Trump torna al carbone (e alle emissioni) «Così i minatori ritroveranno il lavoro»
Smantellata la legge Obama sull’ambiente. A rischio l’accordo di Parigi. L’offensiva degli ecologisti
Secondo una ricerca dello «Yale Program on Climate Change», i due terzi degli americani, esattamente il 69%, pensano sia necessario imporre dei limiti stringenti alle emissioni di anidride carbonica. Il presidente degli Stati Uniti, però, fa parte dell’altro terzo.

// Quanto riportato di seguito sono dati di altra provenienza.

-- ==== Sys2Proof/Machine/Ops.lean ====
section
/-! DEFINITION. The shared operations of the core: memory, the register file, the PC, raising a
fault, the stack engine, interrupt entry and the return from it. Each instruction's meaning is
written over these. -/

namespace Sys2Proof.Machine

/-! ### Fixed parameters (00_scope.md R5, R6) -/

/-- SP_REG: the stack pointer is R7 (00_scope.md R6; 10_state.md R21). -/
abbrev spReg : Reg := .r7

/-- IM_REG: the interrupt mask is R5 (00_scope.md R6; 10_state.md R22). -/
abbrev imReg : Reg := .r5

/-- The keyboard register's address (00_scope.md R5; 20_memory.md R57). -/
def keyboardAddr : Byte := 0xF4

/-- The interrupt vector table's base: entry n at 0xF8 + n (00_scope.md R5; 20_memory.md R58). -/
def vectorBase : Byte := 0xF8

/-- SP at reset, one above the highest stack slot 0xF2 (00_scope.md R5; 41_stack.md R162). -/
def stackBase : Nat := 0xF3

/-! ### Memory -/

/-- What the list holds at address `a`; an unlisted address reads 0 (10_state.md R36; log 15). -/
def Memory.read : Memory → Nat → Byte
  | [], _ => 0
  | (k, v) :: rest, a => if k = a then v else Memory.read rest a

/-- `v` at address `a`, the canonical form kept: a 0 is not listed. -/
def Memory.write : Memory → Nat → Byte → Memory
  | [], a, v => if v = 0 then [] else [(a, v)]
  | (k, w) :: rest, a, v =>
    if a < k then (if v = 0 then (k, w) :: rest else (a, v) :: (k, w) :: rest)
    else if a = k then (if v = 0 then rest else (a, v) :: rest)
    else (k, w) :: Memory.write rest a v

/-- Addresses from `lo` on, strictly rising and below 256, and no byte 0. -/
def Memory.wfFrom : Nat → Memory → Bool
  | _, [] => true
  | lo, (k, v) :: rest => decide (lo ≤ k) && decide (k < 256) && decide (v ≠ 0) &&
      Memory.wfFrom (k + 1) rest

/-- The canonical form of memory (log 15). -/
def Memory.wf (m : Memory) : Bool := Memory.wfFrom 0 m

/-- The bytes of `bytes` at `a`, `a + 1`, …, as the load port writes them
(70_reset_and_hazards.md R302). -/
def Memory.copyAt : Memory → Nat → List Byte → Memory
  | m, _, [] => m
  | m, a, b :: bs => Memory.copyAt (Memory.write m a b) (a + 1) bs

/-- `MemRead(a, 1)`: the byte at `a`. The address is 8 bits wide, so it is already reduced modulo
256; a read changes nothing and never faults (20_memory.md R51, R52, R54). -/
def State.read (s : State) (a : Byte) : Byte := Memory.read s.mem a.toNat

/-- A write that is not an instruction's: the keyboard device's or the loader's
(60_exceptions.md R260; 70_reset_and_hazards.md R302). -/
def State.deviceWrite (s : State) (a v : Byte) : State :=
  { s with mem := Memory.write s.mem a.toNat v }

/-- `MemWrite(a, 1, v)` made by an instruction: M[a] <- v and nothing else (20_memory.md R53), but
discarded at the keyboard register (R56). -/
def State.write (s : State) (a v : Byte) : State :=
  { s with mem := if a = keyboardAddr then s.mem else Memory.write s.mem a.toNat v }

/-! ### The register file (10_state.md R20) -/

/-- Register `r` of the file. -/
def Regs.get (x : Regs) : Reg → Byte
  | .r0 => x.r0
  | .r1 => x.r1
  | .r2 => x.r2
  | .r3 => x.r3
  | .r4 => x.r4
  | .r5 => x.r5
  | .r6 => x.r6
  | .r7 => x.r7

/-- The file with `v` in register `r`. -/
def Regs.set (x : Regs) (r : Reg) (v : Byte) : Regs :=
  match r with
  | .r0 => { x with r0 := v }
  | .r1 => { x with r1 := v }
  | .r2 => { x with r2 := v }
  | .r3 => { x with r3 := v }
  | .r4 => { x with r4 := v }
  | .r5 => { x with r5 := v }
  | .r6 => { x with r6 := v }
  | .r7 => { x with r7 := v }

/-- `x[r]` (00_scope.md R12). -/
def State.reg (s : State) (r : Reg) : Byte := s.regs.get r

/-- `x[r] <- v` (00_scope.md R12). -/
def State.setReg (s : State) (r : Reg) (v : Byte) : State := { s with regs := s.regs.set r v }

/-- SP, which is x[7] (10_state.md R21). -/
def State.sp (s : State) : Byte := s.reg spReg

/-- `x[7] <- v`. -/
def State.setSp (s : State) (v : Byte) : State := s.setReg spReg v

/-- IM, which is x[5] (10_state.md R22). -/
def State.im (s : State) : Byte := s.reg imReg

/-! ### The program counter (10_state.md R24) -/

/-- `pc <- t`. -/
def State.jump (s : State) (t : Byte) : State := { s with pc := t }

/-- The address after an instruction of `n` bytes at the PC, modulo 256 (10_state.md R24). -/
def State.pcAfter (s : State) (n : Nat) : Byte := s.pc + BitVec.ofNat 8 n

/-- The PC advanced past an instruction of `n` bytes (30_encoding.md R100). -/
def State.advance (s : State) (n : Nat) : State := s.jump (s.pcAfter n)

/-! ### Interrupt lines, the output port and the end of a run -/

/-- Make line `n` pending: a bit, not a counter (10_state.md R27). -/
def State.setPending (s : State) (n : Nat) : State :=
  { s with is := s.is ||| ((1 : Byte) <<< n) }

/-- Clear the pending bit of line `n` (60_exceptions.md R253). -/
def State.clearPending (s : State) (n : Nat) : State :=
  { s with is := s.is &&& ~~~((1 : Byte) <<< n) }

/-- IE <- b (10_state.md R28). -/
def State.setIe (s : State) (b : Bool) : State := { s with ie := b }

/-- The output port receives one item, in program order (43_data_io.md R205; log 6). -/
def State.emit (s : State) (item : OutputItem) : State := { s with out := s.out ++ [item] }

/-- RUN <- Halted (44_system.md R221). -/
def State.halt (s : State) : State := { s with run := .halted }

/-! ### Faults -/

/-- The code of FKIND (10_state.md R31; 60_exceptions.md R242). -/
def FaultKind.code : FaultKind → BitVec 3
  | .none => 0
  | .invalidOpcode => 1
  | .divisionByZero => 2
  | .stackOverflow => 3
  | .stackUnderflow => 4
  | .invalidOperand => 5

/-- The code of FSRC (10_state.md R31). -/
def FaultSource.code : FaultSource → BitVec 1
  | .instruction => 0
  | .entry => 1

/-- `raise Fault(kind, addr, byte)`: the one operation by which a fault is taken
(60_exceptions.md R241). `s` is the state at the start of the step or of the interrupt entry, so
every effect of it is discarded; the fault record is written and RUN becomes Faulted. -/
def State.raise (s : State) (kind : FaultKind) (addr byte : Byte) (src : FaultSource) : State :=
  { s with run := .faulted, fkind := kind, faddr := addr, fbyte := byte, fsrc := src }

/-! ### The stack engine -/

/-- `StackCheckPush(s, k)`: the slots sp-1 .. sp-k must lie in PLIM .. 0xF2; the kind of fault if
they do not, tested in the order of 41_stack.md R162. The comparison `s - k < PLIM` is on
integers, so it also covers a slot below address 0. -/
def stackCheckPush (sp plim k : Nat) : Option FaultKind :=
  if sp < plim + k then some .stackOverflow
  else if sp > stackBase then some .stackUnderflow
  else none

/-- `StackCheckPop(s, k)`: the slots sp .. sp+k-1 must lie in PLIM .. 0xF2; the kind of fault if
they do not, tested in the order of 41_stack.md R162. The comparison `s + k - 1 > 0xF2` is written
`s + k > 0xF3`, which is the same on integers. -/
def stackCheckPop (sp plim k : Nat) : Option FaultKind :=
  if sp + k > stackBase then some .stackUnderflow
  else if sp < plim then some .stackOverflow
  else none

/-- The writes of `Push(v)`, its check made: SP decremented, `v` at the new address
(41_stack.md R160). -/
def State.pushByte (s : State) (v : Byte) : State := (s.setSp (s.sp - 1)).write (s.sp - 1) v

/-- `Push(v)` by the instruction at the PC with opcode byte `op`, then `done`; a failed check
faults, reporting that instruction (41_stack.md R160, R162). -/
def State.push (s : State) (op v : Byte) (done : State → State) : State :=
  match stackCheckPush s.sp.toNat s.plim 1 with
  | some kind => s.raise kind s.pc op .instruction
  | none => done (s.pushByte v)

/-- `Pop()` by the instruction at the PC with opcode byte `op`, then `done` with the byte read: SP is
incremented before the caller writes its destination (41_stack.md R161); a failed check faults,
reporting that instruction (R162). -/
def State.pop (s : State) (op : Byte) (done : Byte → State → State) : State :=
  match stackCheckPop s.sp.toNat s.plim 1 with
  | some kind => s.raise kind s.pc op .instruction
  | none => done (s.read s.sp) (s.setSp (s.sp + 1))

/-! ### Interrupt entry and return -/

/-- Bytes pushed one after another, the first at the highest address. -/
def State.pushAll (s : State) : List Byte → State
  | [] => s
  | v :: vs => State.pushAll (s.pushByte v) vs

/-- What interrupt entry pushes, in its order: PC, FL, x[0] .. x[7], where the x[7] pushed is the SP
after nine pushes, s - 9 (60_exceptions.md R253). -/
def State.frame (s : State) : List Byte :=
  [s.pc, s.readFl, s.reg .r0, s.reg .r1, s.reg .r2, s.reg .r3, s.reg .r4, s.reg .r5, s.reg .r6,
    s.sp - 9]

/-- `enter(n)`: interrupt entry on line `n`, taken at an instruction boundary
(60_exceptions.md R253). All ten slots are checked before the first write (41_stack.md R169;
log 11); a failed check faults with FSRC = 1, FADDR = the PC that would have been pushed and
FBYTE = n (R254). -/
def State.enter (s : State) (n : Nat) : State :=
  match stackCheckPush s.sp.toNat s.plim 10 with
  | some kind => s.raise kind s.pc (BitVec.ofNat 8 n) .entry
  | none =>
    let t := ((s.pushAll s.frame).clearPending n).setIe false
    t.jump (t.read (vectorBase + BitVec.ofNat 8 n))

/-- The ten pops of the return from an interrupt, its checks made: R7 first, and the remaining nine
from the popped R7; FL keeps its hardwired bits and IE is set (44_system.md R223). -/
def State.popFrame (s : State) : State :=
  let v7 := s.read s.sp
  let x : Regs :=
    { r6 := s.read v7, r5 := s.read (v7 + 1), r4 := s.read (v7 + 2), r3 := s.read (v7 + 3),
      r2 := s.read (v7 + 4), r1 := s.read (v7 + 5), r0 := s.read (v7 + 6), r7 := v7 + 9 }
  ((({ s with regs := x }).writeFl (s.read (v7 + 7))).jump (s.read (v7 + 8))).setIe true

/-- The return from an interrupt, by the instruction at the PC with opcode byte `op`: the first pop
is checked at SP and the other nine at the popped R7, before anything is written
(44_system.md R223; 41_stack.md R169). -/
def State.interruptReturn (s : State) (op : Byte) : State :=
  match stackCheckPop s.sp.toNat s.plim 1 with
  | some kind => s.raise kind s.pc op .instruction
  | none =>
    match stackCheckPop (s.read s.sp).toNat s.plim 9 with
    | some kind => s.raise kind s.pc op .instruction
    | none => s.popFrame

end Sys2Proof.Machine
end

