-- ==== Sys2Proof/Machine/Control.lean ====
section
/-! DEFINITION. The jumps (42_control.md). -/

namespace Sys2Proof.Machine

/-- JMP r: `pc <- T` (42_control.md R180). -/
def execJmp (r : Reg) (s : State) : Host.Outcome State Fault Refusal :=
  .next (s.jumpIf true r)

/-- JEQ r: taken when E = 1 (42_control.md R181). -/
def execJeq (r : Reg) (s : State) : Host.Outcome State Fault Refusal :=
  .next (s.jumpIf s.condEq r)

/-- JNE r: taken when E = 0 (42_control.md R182). -/
def execJne (r : Reg) (s : State) : Host.Outcome State Fault Refusal :=
  .next (s.jumpIf s.condNe r)

/-- JGT r: taken when G = 1 (42_control.md R183). -/
def execJgt (r : Reg) (s : State) : Host.Outcome State Fault Refusal :=
  .next (s.jumpIf s.condGt r)

/-- JLT r: taken when L = 1 (42_control.md R184). -/
def execJlt (r : Reg) (s : State) : Host.Outcome State Fault Refusal :=
  .next (s.jumpIf s.condLt r)

/-- JLE r: taken when L = 1 or E = 1 (42_control.md R185). -/
def execJle (r : Reg) (s : State) : Host.Outcome State Fault Refusal :=
  .next (s.jumpIf s.condLe r)

/-- JGE r: taken when G = 1 or E = 1 (42_control.md R186). -/
def execJge (r : Reg) (s : State) : Host.Outcome State Fault Refusal :=
  .next (s.jumpIf s.condGe r)

end Sys2Proof.Machine
end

Ieri Donald Trump ha firmato un ordine esecutivo per smantellare il «Clean Power Plan» di Barack Obama: via le restrizioni alle centrali termoelettriche o agli impianti alimentati a carbone. La legge Obama, varata nell’agosto del 2015, in realtà non è mai entrata in vigore, bloccata dai ricorsi presentati nelle corti federali da 24 Stati. Ma senza quelle misure gli Stati Uniti non sono nelle condizioni di rispettare l’accordo mondiale sul riscaldamento climatico, sancito nel dicembre 2015 a Parigi. Di fatto, quindi, la nuova amministrazione di Washington ripudia gli impegni internazionali sottoscritti 15 mesi fa. Le conseguenze rischiano di essere dirompenti. Altri Paesi, soprattutto quelli emergenti, potrebbero seguire il modello Trump. La Cina, per esempio, faticosamente coinvolta nel fronte ambientalista da Obama: uno Stato che ogni anno immette nell’atmosfera una quantità aggiuntiva di gas equivalente a quella prodotta, nello stesso periodo, dalla Gran Bretagna.
Trump, però, ha presentato l’iniziativa come una misura di politica economica interna. Il presidente sostiene che «i minatori potranno tornare al lavoro» e che gli Stati Uniti avanzeranno ancora verso l’obiettivo dell’autosufficienza energetica. Sarà così? Pare proprio di no, se si considerano le statistiche del Dipartimento dell’Energia, citate dal New York Times. Nel 2015 l’industria del carbone occupava 65.971 addetti, contro gli 87.755 del 2008. Le nuove tecnologie di estrazione e i bassi prezzi del gas naturale hanno cancellato circa 22 mila posti di lavoro. I limiti per la tutela dell’ambiente non c’entrano nulla.
Ma il racconto di Trump è un altro. Le miniere sono concentrate nei territori della vecchia «Rust belt», la cintura industriale ormai «arrugginita» nel Nord. Le parole «carbone», «acciaio», evocano per molti elettori di Trump il ritorno nostalgico all’America operosa, solida, quella della fatica, dei visi anneriti dalla fuliggine. Poi pazienza se nelle montagne del Kentucky il grosso del lavoro ormai viene fatto dai macchinari. Pazienza anche per l’anidride carbonica e per il protocollo di Parigi.
Ma neanche questa volta sarà facile cambiare direzione. Il provvedimento di Trump scava un vuoto giuridico che dovrà essere colmato da un’altra legislazione. Toccherà a Scott Pruitt, il neo direttore dell’Epa, l’Agenzia per la protezione dell’ambiente, metterla a punto. Pruitt è l’ex procuratore generale dell’Oklahoma: ha costruito la sua carriera facendosi finanziare le campagne elettorali dai petrolieri e portando avanti appelli in serie contro le restrizioni ambientali imposte da quella stessa Agenzia che adesso è chiamato a guidare. Dovrà difendere il suo piano, qualunque esso sia, dall’offensiva già annunciata dalle associazioni ambientaliste e, probabilmente da diversi ex colleghi: nel 2015, i procuratori generali di 18 Stati erano comparsi nei tribunali per appoggiare il «Clean Power Plan».
Ma non basta. Poi sarà la volta del Congresso ed è facile prevedere altre lacerazioni nel partito repubblicano, così come è accaduto con la riforma sanitaria. Ci vorranno mesi, forse un anno per avere una nuova disciplina.